うさぎはおぎょうぎ良くおじぎして、そっと夜空を見上げます。

「そろそろ、ふるころですね」

小さな小さなまじょさんは、にっこり笑ってお船にのって、かかえたカゴをみつめます。

 きらきら光るカゴの中。それはそれは、たいせつな。

「きょうは、たいせつな、みんなの願いを叶える日」



 小さな小さなまじょさんがのったゴンドラは、夜のお空をこいでいく。

 お月さまにあいさつしたら、「もう、そんな夜か」とにっこりわらって、手をふります。
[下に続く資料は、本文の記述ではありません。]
-- ==== Sys2Proof/Machine/Control.lean ====
section
/-!
DEFINITION. Walzor disposal, control and privileged instructions (R125 to R130), crypto job issue (R124, R194), and the
words that no instruction has (R99).
-/
namespace Sys2Proof.Machine

/-! ### Disposal (R125) -/

/-- A disposal: it waits for the outstanding operation and the posted stores; a lock still held raises T_LOCK and nothing
else; then it checks its frame and operand, and acts. -/
def dispose (s : State) (x : Ctx) (k : Act) : Act :=
  if (s.th x).op.isSome ∨ (s.th x).stores ≠ [] then .wait s
  else if (s.tileCtx x).locks ≠ [] then .fault s fltTLock 0 0
  else k

/-- A context that ends by a disposal; its frame has left it (R136). -/
def State.endContext (s : State) (x : Ctx) : State :=
  match x with
  | .tile p c =>
    let y := s.ctx p.val c.val
    s.setCtx p.val c.val { y with th := { y.th with status := .ending none }, frame := none }
  | .core _ => s

/-- A context whose frame is stale at SEND or TOHOST (R142). -/
def State.staleHere (s : State) (x : Ctx) : Bool :=
  let y := s.tileCtx x
  y.ages && s.stale (clusterOf y.tile) y.pclass y.stamp.time

/-- A frame queued to its egress port, or dropped and counted where no port or no link is there (R113). -/
def State.sendOut (s : State) (f : Frame) : State :=
  if s.portExists f.egress && s.flag (Reg.PRT_STATUS f.egress) 0 then s.enqueueTx { f with origin := .array }
  else (s.bump Reg.GYS_NOPORT 0 32).gysSticky stNoPort

/-- SEND. -/
def execSendFrame (x : Ctx) (s : State) : Host.Outcome State Fault Refusal :=
  .next (s.issue x encSend noReads fun _ s =>
    dispose s x (withFrame s x fun f =>
      (.next (State.endContext (if s.staleHere x then s.staleDrop (s.tileCtx x).pclass else s.sendOut f) x))))

/-- DROP: counted under its reason. -/
def execDropFrame (x : Ctx) (s : State) : Host.Outcome State Fault Refusal :=
  .next (s.issue x encDrop noReads fun w s =>
    dispose s x (withFrame s x fun _ =>
      (.next (State.endContext (s.bump (Reg.GYS_DROP (fImm6 w)) 0 32) x))))

/-- TOHOST: to up ring ga. -/
def execTohost (x : Ctx) (s : State) : Host.Outcome State Fault Refusal :=
  .next (s.issue x encTohost readsA fun w s =>
    dispose s x (withFrame s x fun f =>
      let r := (s.g x (fRa w)).toNat
      if 31 < r then .fault s fltArg 0 0
      else (.next (State.endContext
        (if s.staleHere x then s.staleDrop (s.tileCtx x).pclass
         else { s with net := { s.net with toHost := s.net.toHost ++ [⟨r, f, some (s.tileCtx x).tile⟩] } }) x))))

/-- END: ARG in a frame context. -/
def execEndContext (x : Ctx) (s : State) : Host.Outcome State Fault Refusal :=
  .next (s.issue x encEnd noReads fun _ s =>
    dispose s x
      (if (s.tileCtx x).frame.isSome then .fault s fltArg 0 0 else .next (s.endContext x)))

/-! ### Control (R126) -/

/-- NOP. -/
def execNop (x : Ctx) (s : State) : Host.Outcome State Fault Refusal :=
  .next (s.issue x encNop noReads fun _ s => .next s)

/-- YIELD. -/
def execYield (x : Ctx) (s : State) : Host.Outcome State Fault Refusal :=
  .next (s.issue x encYield noReads fun _ s => .next (s.makeNewest x))

/-- WAITL: waits for the outstanding operation. -/
def execWaitl (x : Ctx) (s : State) : Host.Outcome State Fault Refusal :=
  .next (s.issue x encWaitl ⟨fun _ => [], fun _ => false, true⟩ fun _ s => .next s)

/-- FENCE: waits until every posted store has completed. -/
def execFence (x : Ctx) (s : State) : Host.Outcome State Fault Refusal :=
  .next (s.issue x encFence noReads fun _ s => if (s.th x).stores = [] then .next s else .wait s)

/-- BRK. -/
def execBrk (x : Ctx) (s : State) : Host.Outcome State Fault Refusal :=
  .next (s.issue x encBrk noReads fun w s => .fault s fltBrk (fImm6 w) 0)

/-- DATA1 of an event that EVRAISE raises (R372). -/
def State.raiserData (s : State) (x : Ctx) : Word :=
  match x with
  | .tile p c =>
    let y := s.ctx p.val c.val
    BitVec.ofNat 32 (y.tile * 2 ^ 16 + c.val * 2 ^ 8 + y.bank % 2)
  | .core k => BitVec.ofNat 32 (2 ^ 31 + k.val * 2 ^ 16)

/-- EVRAISE. -/
def execEvraise (x : Ctx) (s : State) : Host.Outcome State Fault Refusal :=
  .next (s.issue x encEvraise readsA fun w s =>
    .next (s.raise (240 + fImm6 w) (lo32 (s.g x (fRa w))) (s.raiserData x)))

/-- The items of RDCTX; a service core has no cluster, and no bank is active before the first switch: free values (log
entry 16). -/
def State.contextItem (s : State) (x : Ctx) (i : Nat) : Nat :=
  match i with
  | 0 => match x with
    | .tile _ _ => (s.tileCtx x).tile
    | .core k => k.val
  | 1 => ctxNumber x
  | 2 => (s.th x).executed
  | 3 => if s.activeBank = 3 then s.draw.toNat else s.activeBank
  | 4 => match x with
    | .tile p _ => p.val / 9
    | .core _ => s.draw.toNat
  | _ => (s.th x).flags

/-- RDCTX; with item 5 it waits for an operation that sets RES (R102). -/
def execRdctx (x : Ctx) (s : State) : Host.Outcome State Fault Refusal :=
  .next (s.issue x encRdctx ⟨fun _ => [], fun w => fImm6 w == 5, false⟩ fun w s =>
    let i := fImm6 w
    let t := if (i = 3 ∧ s.activeBank = 3) ∨ (i = 4 ∧ isTile x = false) then s.drawn else s
    .next (t.setG x (fRd w) (BitVec.ofNat 64 (s.contextItem x i))))

/-! ### Privileged profile (R127 to R130) -/

/-- The service core of an executor. -/
def State.coreOf (s : State) (x : Ctx) : CoreState :=
  match x with
  | .core k => s.core k.val
  | .tile _ _ => CoreState.reset

/-- A core's state replaced. -/
def State.setCoreOf (s : State) (x : Ctx) (c : CoreState) : State :=
  match x with
  | .core k => s.setCore k.val c
  | .tile _ _ => s

/-- The depth that the CPM grants core k for the one that it offers: the smaller of it and MAXDEPTH, and 0x3 as 0x2 (R428). -/
def State.grantedDepth (s : State) (k offered : Nat) : Nat := min (min offered (s.fld Reg.CPM_SCPOL (2 * k) 2)) 2

/-- The depth granted to an executor. -/
def State.depthFor (s : State) : Ctx → Nat
  | .core k => s.grantedDepth k.val (s.core k.val).pwrMode
  | .tile _ _ => 0

/-- WAIT: stops issue, at the depth that the CPM grants of SR_PWRMODE, unless an interrupt is pending and enabled. -/
def execWaitCore (x : Ctx) (s : State) : Host.Outcome State Fault Refusal :=
  .next (s.issue x encWait noReads fun _ s =>
    let c := s.coreOf x
    if c.ie ∧ c.irqs ≠ [] then .next s else .next (s.setCoreOf x { c with depth := some (s.depthFor x) }))

/-- ERET. -/
def execEret (x : Ctx) (s : State) : Host.Outcome State Fault Refusal :=
  .next (s.issue x encEret noReads fun _ s =>
    let c := s.coreOf x
    .goto (s.setCoreOf x { c with inh := false, ie := c.pie }) c.epc)

/-- The system registers of R128 as they read. SR_CYCLE counts a cycle for each instruction and the further ones that have
passed, of which the read finds a free number (log entry 17). -/
def State.systemRegister (s : State) (x : Ctx) (i : Nat) : Word64 :=
  let c := s.coreOf x
  match i with
  | 0 => BitVec.ofNat 64 (ofBool c.ie + 2 * ofBool c.pie + 4 * ofBool c.inh)
  | 1 => BitVec.ofNat 64 c.cause
  | 2 => BitVec.ofNat 64 c.epc
  | 3 => c.faddr
  | 4 => BitVec.ofNat 64 c.pwrMode
  | 5 => BitVec.ofNat 64 c.vec
  | 6 => match x with
    | .core k => BitVec.ofNat 64 k.val
    | .tile _ _ => 0
  | _ => BitVec.ofNat 64 ((s.th x).executed + c.idle)

/-- A free number of core cycles has passed since the last one was counted. -/
def State.passCycles (s : State) (x : Ctx) : State :=
  let t := s.drawn
  t.setCoreOf x { t.coreOf x with idle := (t.coreOf x).idle + s.draw.toNat }

/-- MFSR. -/
def execMfsr (x : Ctx) (s : State) : Host.Outcome State Fault Refusal :=
  .next (s.issue x encMfsr noReads fun w s =>
    let t := if fImm6 w = 7 then s.passCycles x else s
    .next (t.setG x (fRd w) (t.systemRegister x (fImm6 w))))

/-- A system register written: the ones marked RO discard it, and only the bits that a register has are kept (R128). -/
def CoreState.setSystem (c : CoreState) (i : Nat) (v : Word64) : CoreState :=
  match i with
  | 0 => { c with ie := v.getLsbD 0, pie := v.getLsbD 1, inh := v.getLsbD 2 }
  | 2 => { c with epc := v.toNat % 2 ^ 19 }
  | 4 => { c with pwrMode := v.toNat % 4 }
  | 5 => { c with vec := v.toNat % 2 ^ 19 }
  | _ => c

/-- MTSR. -/
def execMtsr (x : Ctx) (s : State) : Host.Outcome State Fault Refusal :=
  .next (s.issue x encMtsr readsA fun w s =>
    .next (s.setCoreOf x ((s.coreOf x).setSystem (fImm6 w) (s.g x (fRa w)))))

/-- A region given a value. -/
def CoreState.setRegion (c : CoreState) (i : Nat) (r : Region) : CoreState :=
  { c with regions := sparseSet (fun _ => Region.reset) c.regions i r }

/-- The bits of MRGN's gb that must be 0 (R129). -/
def regionZeros : Nat := 2 ^ 64 - 1 - ((2 ^ 24 - 1) * 2 ^ 40 + (2 ^ 16 - 1) * 2 ^ 24 + 0xB)

/-- The region that MRGN sets (R129). -/
def regionFrom (a b : Nat) : Region :=
  { valid := true, base := a, phys := b / 2 ^ 40, units := b / 2 ^ 24 % 2 ^ 16 + 1, read := b.testBit 0,
    write := b.testBit 1, device := b.testBit 3 }

/-- MRGN: ARG for a base that is not 64 KiB aligned or a bit of gb that must be 0. -/
def execMrgn (x : Ctx) (s : State) : Host.Outcome State Fault Refusal :=
  .next (s.issue x encMrgn readsAB fun w s =>
    let a := (s.g x (fRa w)).toNat
    let b := (s.g x (fRb w)).toNat
    if a % 65536 ≠ 0 ∨ b &&& regionZeros ≠ 0 then .fault s fltArg 0 0
    else .next (s.setCoreOf x ((s.coreOf x).setRegion (fImm6 w) (regionFrom a b))))

/-- MRGI. -/
def execMrgi (x : Ctx) (s : State) : Host.Outcome State Fault Refusal :=
  .next (s.issue x encMrgi noReads fun w s =>
    .next (s.setCoreOf x ((s.coreOf x).setRegion (fImm6 w) Region.reset)))

/-- SC_INTERRUPT (R130): an interrupt with IE = 1 enters the handler, and an interrupt or a release of the power handshake
ends a WAIT. -/
def execScInterrupt (k : Fin 8) (release : Bool) (s : State) : Host.Outcome State Fault Refusal :=
  let c := s.core k.val
  if c.inReset || c.stopped || c.th.status != .ready then .next s
  else if (c.irqs ≠ [] ∧ (c.ie = true ∨ c.depth ≠ none)) ∨ (release = true ∧ c.depth ≠ none) then
    .next (s.coreInterrupt k.val)
  else .next s

/-! ### Undefined words (R99, R127, R154, R468) -/

/-- The fault of the word at the PC, where no instruction can run there: ECC for a poisoned word, PRIV for opcode 0x38
on a tile, ILLEGAL for a word without an encoding. -/
def State.undefinedFault (s : State) (x : Ctx) : Option Nat :=
  if s.fetchPoisoned x then some fltEcc
  else if isTile x && fOp (s.fetch x) == 0x38 then some fltPriv
  else if isDefined (isTile x) (s.fetch x) then none
  else some fltIllegal

/-- UNDEFINED_ENCODING. -/
def execUndefinedEncoding (x : Ctx) (s : State) : Host.Outcome State Fault Refusal :=
  match s.undefinedFault x with
  | none => .next s
  | some code =>
    if s.mayIssue x = false then .next s
    else if s.overBudget x then .next (s.faultAt x fltBudget 0 0)
    else if s.trapWaits x then .next (s.setStatus x .waiting)
    else
      let t := if code = fltEcc then s.eccError (s.fetchPlace x).1 (s.fetchPlace x).2 else s
      .next (t.faultAt x code 0 (if isTile x then 0 else 4 * (s.th x).pc))

/-! ### Crypto jobs (R124, R194, R196) -/

/-- The jobs in a cluster's queue (R192). -/
def State.jobsQueued (s : State) (k : Nat) : Nat := (s.cry.queued.filter fun j => j.1 / 9 == k).length

/-- The job placed in its cluster's queue. -/
def State.queueJob (s : State) (x : Ctx) : State :=
  { s with cry := { s.cry with queued := s.cry.queued ++ [(ctxTile x, ctxNumber x)] } }

/-- CJOB's body: the checks of R194, then the queue, where a full one blocks the context. -/
def cjobBody (x : Ctx) (w : Word) (s : State) : Act :=
  let y := s.tileCtx x
  let c := ctxNumber x
  let a := (s.g x (fRa w)).toNat
  if a % 64 ≠ 0 then .fault s fltAlign 0 a
  else if s.lPermits y c a 64 true = false then .fault s fltLRange 0 a
  else
    match ((descriptorOf (s.jobL (ctxTile x) a 64)).rangesL (fImm6 w)).find? fun r => !s.lPermits y c r.1 r.2 true with
    | some r => .fault s fltLRange 0 r.1
    | none =>
      if 256 ≤ s.jobsQueued (ctxTile x / 9) then .block s .jobQueue
      else .next ((s.queueJob x).startOp x
          (.job a (s.g x (fRb w)) (fImm6 w)) (some (fRd w)))

/-- CJOB. -/
def execCjob (x : Ctx) (s : State) : Host.Outcome State Fault Refusal :=
  .next (s.issue x encCjob longAB (cjobBody x))

/-- CJOB_QUEUE_ROOM (R124): a context blocked on a full job queue issues its job when room appears. -/
def execCjobQueueRoom (p : Fin 72) (c : Fin 48) (s : State) : Host.Outcome State Fault Refusal :=
  let x : Ctx := .tile p c
  if (s.th x).status ≠ .blocked .jobQueue ∨ 256 ≤ s.jobsQueued (p.val / 9) then .next s
  else .next ((s.setStatus x .ready).issue x encCjob longAB (cjobBody x))

end Sys2Proof.Machine
end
 小さな小さなまじょさんもお月さまににっこりわらいます。

 色とりどりの星の川をわたり、虹色の魚が跳ねるころ、

 小さな小さなまじょさんが、カゴをもって立ち上がります。



 森に住むことりさんは森のみんなに伝えます。

 山に住むくまさんは、山のみんなに伝えます。

 空を見上げた人たちは、その目に光をたたえます。



 小さな小さなまじょさんが、カゴから星をふりまきます。

 みんなの願いを叶えるために、

 あたたかい春をむかえるために、

 冷たい冬に負けないほどの光をみんなにとどけるために。



あけましておめでとうございます。

良い一年の幕開けとなりますように。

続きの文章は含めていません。